3.2.3 Bouwwerken, geen gebouwen zijnde
 
Voor het bouwen van bouwwerken, geen gebouwen zijnde, gelden de volgende regels:
  1. de hoogte van vlaggenmasten mag ten hoogste 7 m bedragen;
  2. het aantal vlaggenmasten mag maximaal 1 bedragen;
  3. de bouwhoogte van zwembaden mag ten hoogste 3 m bedragen;
  4. erfafscheidingen dienen uitgevoerd te worden conform beschreven in het bij het met inachtneming van het bij het bestemmingsplan horende beeldkwaliteitsplan.

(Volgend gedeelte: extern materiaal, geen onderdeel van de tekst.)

/-- Row Bx of the opcode map (R284): `lo` is the low digit of the opcode. -/
def decodeRowB (lo : Nat) (b1 b2 : Byte) : Instr :=
  match lo with
  | 0 => .bcsRel b1
  | 1 => .ldaIzy b1
  | 2 => .jamB2
  | 3 => .laxIzy b1
  | 4 => .ldyZpx b1
  | 5 => .ldaZpx b1
  | 6 => .ldxZpy b1
  | 7 => .laxZpy b1
  | 8 => .clv
  | 9 => .ldaAby b1 b2
  | 10 => .tsx
  | 11 => .lasAby b1 b2
  | 12 => .ldyAbx b1 b2
  | 13 => .ldaAbx b1 b2
  | 14 => .ldxAby b1 b2
  | _ => .laxAby b1 b2

/-- Row Cx of the opcode map (R284): `lo` is the low digit of the opcode. -/
def decodeRowC (lo : Nat) (b1 b2 : Byte) : Instr :=
  match lo with
  | 0 => .cpyImm b1
  | 1 => .cmpIzx b1
  | 2 => .nopImmC2 b1
  | 3 => .dcpIzx b1
  | 4 => .cpyZp b1
  | 5 => .cmpZp b1
  | 6 => .decZp b1
  | 7 => .dcpZp b1
  | 8 => .iny
  | 9 => .cmpImm b1
  | 10 => .dex
  | 11 => .sbxImm b1
  | 12 => .cpyAbs b1 b2
  | 13 => .cmpAbs b1 b2
  | 14 => .decAbs b1 b2
  | _ => .dcpAbs b1 b2

/-- Row Dx of the opcode map (R284): `lo` is the low digit of the opcode. -/
def decodeRowD (lo : Nat) (b1 b2 : Byte) : Instr :=
  match lo with
  | 0 => .bneRel b1
  | 1 => .cmpIzy b1
  | 2 => .jamD2
  | 3 => .dcpIzy b1
  | 4 => .nopZpxD4 b1
  | 5 => .cmpZpx b1
  | 6 => .decZpx b1
  | 7 => .dcpZpx b1
  | 8 => .cld
  | 9 => .cmpAby b1 b2
  | 10 => .nopDA
  | 11 => .dcpAby b1 b2
  | 12 => .nopAbxDC b1 b2
  | 13 => .cmpAbx b1 b2
  | 14 => .decAbx b1 b2
  | _ => .dcpAbx b1 b2

/-- Row Ex of the opcode map (R284): `lo` is the low digit of the opcode. -/
def decodeRowE (lo : Nat) (b1 b2 : Byte) : Instr :=
  match lo with
  | 0 => .cpxImm b1
  | 1 => .sbcIzx b1
  | 2 => .nopImmE2 b1
  | 3 => .iscIzx b1
  | 4 => .cpxZp b1
  | 5 => .sbcZp b1
  | 6 => .incZp b1
  | 7 => .iscZp b1
  | 8 => .inx
  | 9 => .sbcImm b1
  | 10 => .nop
  | 11 => .usbcImm b1
  | 12 => .cpxAbs b1 b2
  | 13 => .sbcAbs b1 b2
  | 14 => .incAbs b1 b2
  | _ => .iscAbs b1 b2

/-- Row Fx of the opcode map (R284): `lo` is the low digit of the opcode. -/
def decodeRowF (lo : Nat) (b1 b2 : Byte) : Instr :=
  match lo with
  | 0 => .beqRel b1
  | 1 => .sbcIzy b1
  | 2 => .jamF2
  | 3 => .iscIzy b1
  | 4 => .nopZpxF4 b1
  | 5 => .sbcZpx b1
  | 6 => .incZpx b1
  | 7 => .iscZpx b1
  | 8 => .sed
  | 9 => .sbcAby b1 b2
  | 10 => .nopFA
  | 11 => .iscAby b1 b2
  | 12 => .nopAbxFC b1 b2
  | 13 => .sbcAbx b1 b2
  | 14 => .incAbx b1 b2
  | _ => .iscAbx b1 b2

/-- The instruction of an opcode and the two bytes after it; a shorter instruction ignores the bytes past its end
(R280, R285). -/
def decodeParts (op b1 b2 : Byte) : Instr :=
  match op.toNat / 16 with
  | 0 => decodeRow0 (op.toNat % 16) b1 b2
  | 1 => decodeRow1 (op.toNat % 16) b1 b2
  | 2 => decodeRow2 (op.toNat % 16) b1 b2
  | 3 => decodeRow3 (op.toNat % 16) b1 b2
  | 4 => decodeRow4 (op.toNat % 16) b1 b2
  | 5 => decodeRow5 (op.toNat % 16) b1 b2
  | 6 => decodeRow6 (op.toNat % 16) b1 b2
  | 7 => decodeRow7 (op.toNat % 16) b1 b2
  | 8 => decodeRow8 (op.toNat % 16) b1 b2
  | 9 => decodeRow9 (op.toNat % 16) b1 b2
  | 10 => decodeRowA (op.toNat % 16) b1 b2
  | 11 => decodeRowB (op.toNat % 16) b1 b2
  | 12 => decodeRowC (op.toNat % 16) b1 b2
  | 13 => decodeRowD (op.toNat % 16) b1 b2
  | 14 => decodeRowE (op.toNat % 16) b1 b2
  | _ => decodeRowF (op.toNat % 16) b1 b2

/-- The length of the instruction an opcode begins (R280): the opcode byte alone fixes it. -/
def opcodeLength (op : Byte) : Nat := (decodeParts op 0 0).length

/-- The decoder: the first instruction of a byte sequence, and the bytes after it. -/
def decode : List Byte → Except DecodeError (Instr × List Byte)
  | [] => .error .noOpcode
  | op :: rest =>
    match opcodeLength op, rest with
    | 1, rest => .ok (decodeParts op 0 0, rest)
    | 2, b1 :: rest => .ok (decodeParts op b1 0, rest)
    | 3, b1 :: b2 :: rest => .ok (decodeParts op b1 b2, rest)
    | _, _ => .error (.truncated op)

/-- The instruction that an opcode-table word stands for: bit 0 of `w` is bit 0 of the opcode byte, bits 15..8 are the
second byte and bits 23..16 the third; bits above `nbits` are 0. -/
def decodeTableWord (nbits w : Nat) : Option Instr :=
  let v := w % 2 ^ nbits
  match decode [BitVec.ofNat 8 v, BitVec.ofNat 8 (v / 256), BitVec.ofNat 8 (v / 65536)] with
  | .ok (i, _) => some i
  | .error _ => none
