-- ==== Sys2Proof/Machine/Logic.lean ====
section
/-! DEFINITION. Logic and bit test (41_arith_logic.md R412..R414, R418). -/

namespace Sys2Proof.Machine

/-- The bus cycles of $21 AND (zp,X) (R412). -/
def busAndIzx (zp : Byte) : Bus Unit := readIzx zp andA

/-- $21 AND (zp,X) (R412). -/
def execAndIzx (zp : Byte) (s : State) : Host.Outcome State Fault Refusal := run (busAndIzx zp) s

/-- The bus cycles of $25 AND zp (R412). -/
def busAndZp (zp : Byte) : Bus Unit := readZp zp andA

/-- $25 AND zp (R412). -/
def execAndZp (zp : Byte) (s : State) : Host.Outcome State Fault Refusal := run (busAndZp zp) s

/-- The bus cycles of $29 AND #imm8 (R412). -/
def busAndImm (imm : Byte) : Bus Unit := immediate (andA imm)

/-- $29 AND #imm8 (R412). -/
def execAndImm (imm : Byte) (s : State) : Host.Outcome State Fault Refusal := run (busAndImm imm) s

/-- The bus cycles of $2D AND abs (R412). -/
def busAndAbs (lo hi : Byte) : Bus Unit := readAbs lo hi andA

/-- $2D AND abs (R412). -/
def execAndAbs (lo hi : Byte) (s : State) : Host.Outcome State Fault Refusal := run (busAndAbs lo hi) s

/-- The bus cycles of $31 AND (zp),Y (R412). -/
def busAndIzy (zp : Byte) : Bus Unit := readIzy zp andA

/-- $31 AND (zp),Y (R412). -/
def execAndIzy (zp : Byte) (s : State) : Host.Outcome State Fault Refusal := run (busAndIzy zp) s

/-- The bus cycles of $35 AND zp,X (R412). -/
def busAndZpx (zp : Byte) : Bus Unit := readZpx zp andA

/-- $35 AND zp,X (R412). -/
def execAndZpx (zp : Byte) (s : State) : Host.Outcome State Fault Refusal := run (busAndZpx zp) s

/-- The bus cycles of $39 AND abs,Y (R412). -/
def busAndAby (lo hi : Byte) : Bus Unit := readAby lo hi andA

/-- $39 AND abs,Y (R412). -/
def execAndAby (lo hi : Byte) (s : State) : Host.Outcome State Fault Refusal := run (busAndAby lo hi) s

/-- The bus cycles of $3D AND abs,X (R412). -/
def busAndAbx (lo hi : Byte) : Bus Unit := readAbx lo hi andA

/-- $3D AND abs,X (R412). -/
def execAndAbx (lo hi : Byte) (s : State) : Host.Outcome State Fault Refusal := run (busAndAbx lo hi) s

/-- The bus cycles of $01 ORA (zp,X) (R413). -/
def busOraIzx (zp : Byte) : Bus Unit := readIzx zp oraA

/-- $01 ORA (zp,X) (R413). -/
def execOraIzx (zp : Byte) (s : State) : Host.Outcome State Fault Refusal := run (busOraIzx zp) s

/-- The bus cycles of $05 ORA zp (R413). -/
def busOraZp (zp : Byte) : Bus Unit := readZp zp oraA

/-- $05 ORA zp (R413). -/
def execOraZp (zp : Byte) (s : State) : Host.Outcome State Fault Refusal := run (busOraZp zp) s

/-- The bus cycles of $09 ORA #imm8 (R413). -/
def busOraImm (imm : Byte) : Bus Unit := immediate (oraA imm)

/-- $09 ORA #imm8 (R413). -/
def execOraImm (imm : Byte) (s : State) : Host.Outcome State Fault Refusal := run (busOraImm imm) s

/-- The bus cycles of $0D ORA abs (R413). -/
def busOraAbs (lo hi : Byte) : Bus Unit := readAbs lo hi oraA

/-- $0D ORA abs (R413). -/
def execOraAbs (lo hi : Byte) (s : State) : Host.Outcome State Fault Refusal := run (busOraAbs lo hi) s

/-- The bus cycles of $11 ORA (zp),Y (R413). -/
def busOraIzy (zp : Byte) : Bus Unit := readIzy zp oraA

/-- $11 ORA (zp),Y (R413). -/
def execOraIzy (zp : Byte) (s : State) : Host.Outcome State Fault Refusal := run (busOraIzy zp) s

/-- The bus cycles of $15 ORA zp,X (R413). -/
def busOraZpx (zp : Byte) : Bus Unit := readZpx zp oraA

/-- $15 ORA zp,X (R413). -/
def execOraZpx (zp : Byte) (s : State) : Host.Outcome State Fault Refusal := run (busOraZpx zp) s

/-- The bus cycles of $19 ORA abs,Y (R413). -/
def busOraAby (lo hi : Byte) : Bus Unit := readAby lo hi oraA

/-- $19 ORA abs,Y (R413). -/
def execOraAby (lo hi : Byte) (s : State) : Host.Outcome State Fault Refusal := run (busOraAby lo hi) s

/-- The bus cycles of $1D ORA abs,X (R413). -/
def busOraAbx (lo hi : Byte) : Bus Unit := readAbx lo hi oraA

/-- $1D ORA abs,X (R413). -/
def execOraAbx (lo hi : Byte) (s : State) : Host.Outcome State Fault Refusal := run (busOraAbx lo hi) s

/-- The bus cycles of $41 EOR (zp,X) (R414). -/
def busEorIzx (zp : Byte) : Bus Unit := readIzx zp eorA

/-- $41 EOR (zp,X) (R414). -/
def execEorIzx (zp : Byte) (s : State) : Host.Outcome State Fault Refusal := run (busEorIzx zp) s

/-- The bus cycles of $45 EOR zp (R414). -/
def busEorZp (zp : Byte) : Bus Unit := readZp zp eorA

/-- $45 EOR zp (R414). -/
def execEorZp (zp : Byte) (s : State) : Host.Outcome State Fault Refusal := run (busEorZp zp) s

/-- The bus cycles of $49 EOR #imm8 (R414). -/
def busEorImm (imm : Byte) : Bus Unit := immediate (eorA imm)

/-- $49 EOR #imm8 (R414). -/
def execEorImm (imm : Byte) (s : State) : Host.Outcome State Fault Refusal := run (busEorImm imm) s

/-- The bus cycles of $4D EOR abs (R414). -/
def busEorAbs (lo hi : Byte) : Bus Unit := readAbs lo hi eorA

/-- $4D EOR abs (R414). -/
def execEorAbs (lo hi : Byte) (s : State) : Host.Outcome State Fault Refusal := run (busEorAbs lo hi) s

/-- The bus cycles of $51 EOR (zp),Y (R414). -/
def busEorIzy (zp : Byte) : Bus Unit := readIzy zp eorA

/-- $51 EOR (zp),Y (R414). -/
def execEorIzy (zp : Byte) (s : State) : Host.Outcome State Fault Refusal := run (busEorIzy zp) s

/-- The bus cycles of $55 EOR zp,X (R414). -/
def busEorZpx (zp : Byte) : Bus Unit := readZpx zp eorA

/-- $55 EOR zp,X (R414). -/
def execEorZpx (zp : Byte) (s : State) : Host.Outcome State Fault Refusal := run (busEorZpx zp) s

/-- The bus cycles of $59 EOR abs,Y (R414). -/
def busEorAby (lo hi : Byte) : Bus Unit := readAby lo hi eorA

/-- $59 EOR abs,Y (R414). -/
def execEorAby (lo hi : Byte) (s : State) : Host.Outcome State Fault Refusal := run (busEorAby lo hi) s

/-- The bus cycles of $5D EOR abs,X (R414). -/
def busEorAbx (lo hi : Byte) : Bus Unit := readAbx lo hi eorA

/-- $5D EOR abs,X (R414). -/
def execEorAbx (lo hi : Byte) (s : State) : Host.Outcome State Fault Refusal := run (busEorAbx lo hi) s

/-- The bus cycles of $24 BIT zp (R418). -/
def busBitZp (zp : Byte) : Bus Unit := readZp zp bitTest

/-- $24 BIT zp (R418). -/
def execBitZp (zp : Byte) (s : State) : Host.Outcome State Fault Refusal := run (busBitZp zp) s

/-- The bus cycles of $2C BIT abs (R418). -/
def busBitAbs (lo hi : Byte) : Bus Unit := readAbs lo hi bitTest

/-- $2C BIT abs (R418). -/
def execBitAbs (lo hi : Byte) (s : State) : Host.Outcome State Fault Refusal := run (busBitAbs lo hi) s

end Sys2Proof.Machine
end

    1. de bouwhoogte van erfafscheidingen voor de voorgevellijn mag maximaal 1 m bedragen;
    2. de maximum bouwhoogte van erfafscheidingen gelegen achter de voorgevel of het verlengde daarvan, maar binnen 1 meter vanaf de grens van het in eigen eigendom zijnde perceel niet meer dan 1 meter mag bedragen met daarop een open constructie met een minimale maaswijdte van 10 cm tot een maximale hoogte van 2 meter ten opzichte van peil;
    3. erfafscheiding dienen uitgevoerd te worden conform het bij het bestemmingsplan horende beeldkwaliteitsplan.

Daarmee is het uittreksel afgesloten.